As used herein, the term "Potential Change in Control" means the
happening of any of the following:
(a) The approval by stockholders of an agreement by Company,
the consummation of which would result in a Change of Control of
Company; or
(b) The acquisition of beneficial ownership, directly or
indirectly, by any entity, person or group (other than Company, a
wholly-owned subsidiary thereof or any employee benefit plan of Company
or its subsidiaries (including any trustee of such plan acting as
trustee)) of securities of Company representing 5 percent or more of the
combined voting power of Company's outstanding securities and the
adoption by the Board of Directors of Company of a resolution to the
effect that a Potential Change in Control of Company has occurred for
purposes of this Agreement.
8. Disability. If Executive becomes disabled at any time during
the term of this Agreement, he shall after he becomes disabled continue
to receive all payments and benefits provided under the terms of this
Agreement for a period of twelve consecutive months, or for the
remaining term of this Agreement, whichever period is longer. For
purposes of this Agreement, the term "disabled" shall mean the inability
of Executive (as the result of a physical or mental condition) to
perform the duties of his position under this Agreement with reasonable
accommodation and which inability is reasonably expected to last at
least one (1) full year.
9. Non-competition; Unauthorized Disclosure.

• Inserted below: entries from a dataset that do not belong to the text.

/-- R359: whether an endpoint of a task's cores holds an incomplete packet of its context. -/
def reassembling (d : Dev) (t : Task) : Bool :=
  let held (m : MeshState) (core : Nat) : Bool := match m.endpoints[coreEndpoint core]? with
    | some e => e.reasm.any (fun r => r.ctx == t.ctx)
    | none => false
  (taskCores d t).any (fun c => held d.meshReq c || held d.meshReply c)

/-- R414: the tiles of a wave as an image keeps them. -/
def savedTiles (resolve : Bool) (v : Wave) : Wave := if resolve then { v with tiles := v.tiles.map resTile } else v

/-- R343, R412: the chains of a task taken off its engines, each with its engine. -/
def savedChains (d : Dev) (task : Nat) : List (Nat × Chain) :=
  d.quads.flatMap (fun q => (enum q.engines).flatMap (fun ie => (ie.2.chains.filter (fun c => c.task == task)).map (fun c => (ie.1, c))))

/-- R343, R412: the unspawned messages of a task, each with its core in the rectangle. -/
def savedMsgs (d : Dev) (t : Task) : List (Nat × Msg) :=
  (enum d.cores).flatMap (fun ic => (ic.2.messages.filter (fun m => m.task == t.uid)).map (fun m =>
    let (x, y, c) := coreInRect t ic.1
    (4 * (x + 12 * y) + c, m)))

/-- The core of a version of a task that moves from one origin to another. -/
def movedCore (ox oy nx ny core : Nat) : Nat :=
  let p := core / 4
  4 * (12 * (p / 12 - oy + ny) + (p % 12 - ox + nx)) + core % 4

/-- R266, R272: whether a commit under way on a core of a task, which may cover its versions, is not complete. -/
def commitsUnderWay (d : Dev) (t : Task) : Bool := (taskCores d t).any (fun c => (d.core c).boundary.any (fun b => !b.done))

/-- R272, R410: the task's places are free, and it waits. Its waves, its shares and its versions stay with it. -/
def leavePlaces (d : Dev) (t : Task) : Dev :=
  let w := match d.launch t.ctx t.launchId with
    | some l => l.w
    | none => 1
  let resolve := match t.image with
    | some i => i.policy.getLsbD 0
    | none => false
  let chains := savedChains d t.uid
  let msgs := savedMsgs d t
  let d := freeSpare d t w
  let drop (e : Engine) : Engine := { e with chains := e.chains.filter (fun c => c.task != t.uid) }
  let dropQ (q : Quad) : Quad := { q with engines := q.engines.map drop }
  let dropM (c : Core) : Core := { c with messages := c.messages.filter (fun m => m.task != t.uid) }
  let away (x : VerByte) : VerByte :=
    let (c, p) := (x.core % 4, x.core / 4)
    { x with core := 4 * (nowhere + (p % 12 - t.ox) + 12 * (p / 12 - t.oy)) + c }
  let d := { d with
    quads := d.quads.map dropQ, cores := d.cores.map dropM
    waves := updWhere (fun v => v.task == t.uid) (savedTiles resolve) d.waves
    vers := updWhere (fun (x : VerByte) => x.task == t.uid) away d.vers }
  d.updTask t.uid (fun t => { t with
    state := .saved, ox := 12 * nowhere, oy := 12 * nowhere, waitSince := d.cc, chains, msgs })

/-- R410: the image is written: the task's places are free, and it becomes waiting. -/
def execSaveComplete (task : Nat) (s : State) : Host.Outcome State Fault Refusal :=
  s.run (fun w => match w.d.task task with
    | none => cannot "no such task"
    | some t =>
      if t.state != .settled then cannot "the record is not frozen"
      else if w.d.traps.any (fun x => x.task == task && fatal x.code) then cannot "a fatal trap wins"
      else if reassembling w.d t then cannot "a packet for the task is incomplete"
      else if commitsUnderWay w.d t then cannot "a commit of its versions is under way"
      else .ok (w.upd (fun d => leavePlaces d t)))

/-! ## The restore (R420) -/

/-- R420: the buffers, rings and descriptors of a quad under their new physical indices. -/
def rebind (old new : TaskQuad) : TaskQuad :=
  { old with
    bufs := (old.bufs.zip new.bufs).map (fun p => { p.1 with phys := p.2.phys })
    rings := (old.rings.zip new.rings).map (fun p => { p.1 with phys := p.2.phys })
    descs := (old.descs.zip new.descs).map (fun p => (p.2.1, p.1.2)) }

/-- R420: the PCs of a wave moved. -/
def moveWavePcs (k : VAddr) (v : Wave) : Wave :=
  { v with
    splits := v.splits.map (fun p => { p with pc := p.pc + k, rejoinAt := p.rejoinAt + k })
    levels := v.levels.map (fun c => { c with retPc := c.retPc + k })
    slots := v.slots.map (fun o => { o with pc := o.pc + k })
    heldTraps := v.heldTraps.map (fun t => { t with pc := t.pc + k })
    recs := v.recs.map (fun r => { r with pc := r.pc + k }) }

(a) Non-competition. During the period Executive is employed
under this Agreement, and for a period of one year thereafter,
Executive:
(i) shall not engage in any activities, whether as
employer, proprietor, partner, stockholder (other than the holder of
less than 5% of the stock of a corporation the securities of which are
traded on a national securities exchange or in the over-the-counter
market), director, officer, employee or otherwise, in competition with
(i) the businesses conducted at the date hereof by Company or any
subsidiary or affiliate, or (ii) any business in which Company or any
subsidiary or affiliate is substantially engaged at any time during the
employment period;
(ii) shall not do business with any vendor that is one of
the top 100 vendors of the businesses conducted by Company at the date
hereof or of any business in which Company is substantially engaged at
any time during the term of this Agreement; and
(iii) shall not induce or attempt to persuade any
employee of Company or any of its divisions, subsidiaries or then
present affiliates to terminate his or her employment relationship in
order to enter into competitive employment.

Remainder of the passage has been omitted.